-- ==== Sys2Proof/Machine/Racking.lean ====
section
/-! DEFINITION. The Racking stack: lanes, frames, RACK commands, spilling and fetching (R260–R277, R285). -/

namespace Sys2Proof.Machine

/-! ### Lanes and frames (R260–R262, R269) -/

/-- Bytes of a frame. -/
def RFrame.size (f : RFrame) : Nat := f.rows * f.rbytes
/-- Pages of a frame. -/
def RFrame.need (f : RFrame) : Nat := cdiv f.size 4096

/-- A frame of a lane changed. -/
def LaneS.upd (x : LaneS) (uid : Nat) (g : RFrame → RFrame) : LaneS :=
  { x with frames := x.frames.map (fun f => if f.uid = uid then g f else f) }
/-- A frame of a lane. -/
def LaneS.find (x : LaneS) (uid : Nat) : Option RFrame := x.frames.find? (fun f => f.uid == uid)
/-- Frames that no earlier POP or DROP has taken. -/
def LaneS.live (x : LaneS) : List RFrame := x.frames.filter (fun f => !f.gone)
/-- Pages that the frames of a lane hold. -/
def LaneS.held (x : LaneS) : Nat := (x.frames.map (fun f => f.pages.length)).sum

/-- Quota of a lane. -/
def Chip.quota (c : Chip) (cl : Nat) : Nat := c.g .RACK_LANE_CFG_QUOTA (cl / 8) (cl % 8)
/-- Host pages of a lane. -/
def Chip.hpages (c : Chip) (cl : Nat) : Nat := c.g .RACK_LANE_CFG_HPAGES (cl / 8) (cl % 8)
/-- Whether frames of a lane may spill (R268). -/
def Chip.maySpill (c : Chip) (cl : Nat) : Bool := c.on .RACK_CTL_SPILL_EN (cl / 8) && c.hpages cl != 0
/-- Whether a frame can leave its pages (R268, R269, R274). -/
def Chip.spillable (c : Chip) (cl : Nat) (f : RFrame) : Bool := c.maySpill cl && f.cls != 0 && !f.pinned && !f.unspill

/-- The first n free pages of a region's Racking area. -/
def Chip.freePages (c : Chip) (r n : Nat) : List Nat :=
  let used := (rangeFrom (8 * r) 8).flatMap (fun cl => (c.rackLane cl).frames.flatMap RFrame.pages)
  ((rangeFrom (c.g .RACK_AREA_BASE r) (c.g .RACK_AREA_PAGES r)).filter (fun p => !used.contains p)).take n

/-- Key of granule g of a frame's pages. -/
def frameKey (r : Nat) (pages : List Nat) (g : Nat) : Nat := regionKey r (4096 * pages.getD (g / 64) 0 + 64 * (g % 64))

/-- The bytes of a frame in row order, read from its pages. -/
def Chip.frameBytes (c : Chip) (r : Nat) (f : RFrame) : List Byte :=
  (List.range (f.size / 64)).flatMap (fun g => c.bytes (frameKey r f.pages g) 64)

/-- Whether any granule of a frame's pages carries poison. -/
def Chip.frameBad (c : Chip) (r : Nat) (f : RFrame) : Bool :=
  (List.range (f.size / 64)).any (fun g => (c.badWords (frameKey r f.pages g)).any id)

/-- Operand address of granule g of rows of n bytes with a stride. -/
def rowGranule (a stride n g : Nat) : Nat := a + g / (n / 64) * stride + 64 * (g % (n / 64))

/-! ### Records (R287) -/

/-- The marks of a RACK status (R287). -/
def Chip.rackMarks (c : Chip) (r st : Nat) : Chip :=
  if st = 24 ∨ st = 25 then c.set1 .RACK_STICKY_FULL r
  else if st = 26 ∨ st = 27 then c.set1 .RACK_STICKY_MISMATCH r
  else c

/-- A RACK command refused at issue. -/
def Chip.rackRefuse (c : Chip) (cl : Nat) (w : List Word) (st : Nat) : Chip :=
  (c.rackMarks (cl / 8) st).refuse cl w st (rackDetail (c.laneDepth cl) (rkTag w) false false false)

/-! ### Acting (R266, R273) -/

/-- Granules of a source copied into a frame's pages with their poison. -/
def Chip.copyIn (c : Chip) (p u r : Nat) (w : List Word) (pages : List Nat) (n : Nat) : Chip :=
  (List.range n).foldl (fun c g =>
    let k := opAt u (rowGranule (rkAddr w) (rkStride w) (rkRowBytes w) g)
    ((c.write64 (frameKey r pages g) (c.bytes k 64) (c.badWords k)).meter p 11 64).meter p 12 64) c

Task item:
With the line containing "(R266, R273) -/" as the first and the last line of the data as the final one, copy every line between them exactly, those two included.

Result:
/-! ### Acting (R266, R273) -/

/-- Granules of a source copied into a frame's pages with their poison. -/
def Chip.copyIn (c : Chip) (p u r : Nat) (w : List Word) (pages : List Nat) (n : Nat) : Chip :=
  (List.range n).foldl (fun c g =>
    let k := opAt u (rowGranule (rkAddr w) (rkStride w) (rkRowBytes w) g)
    ((c.write64 (frameKey r pages g) (c.bytes k 64) (c.badWords k)).meter p 11 64).meter p 12 64) c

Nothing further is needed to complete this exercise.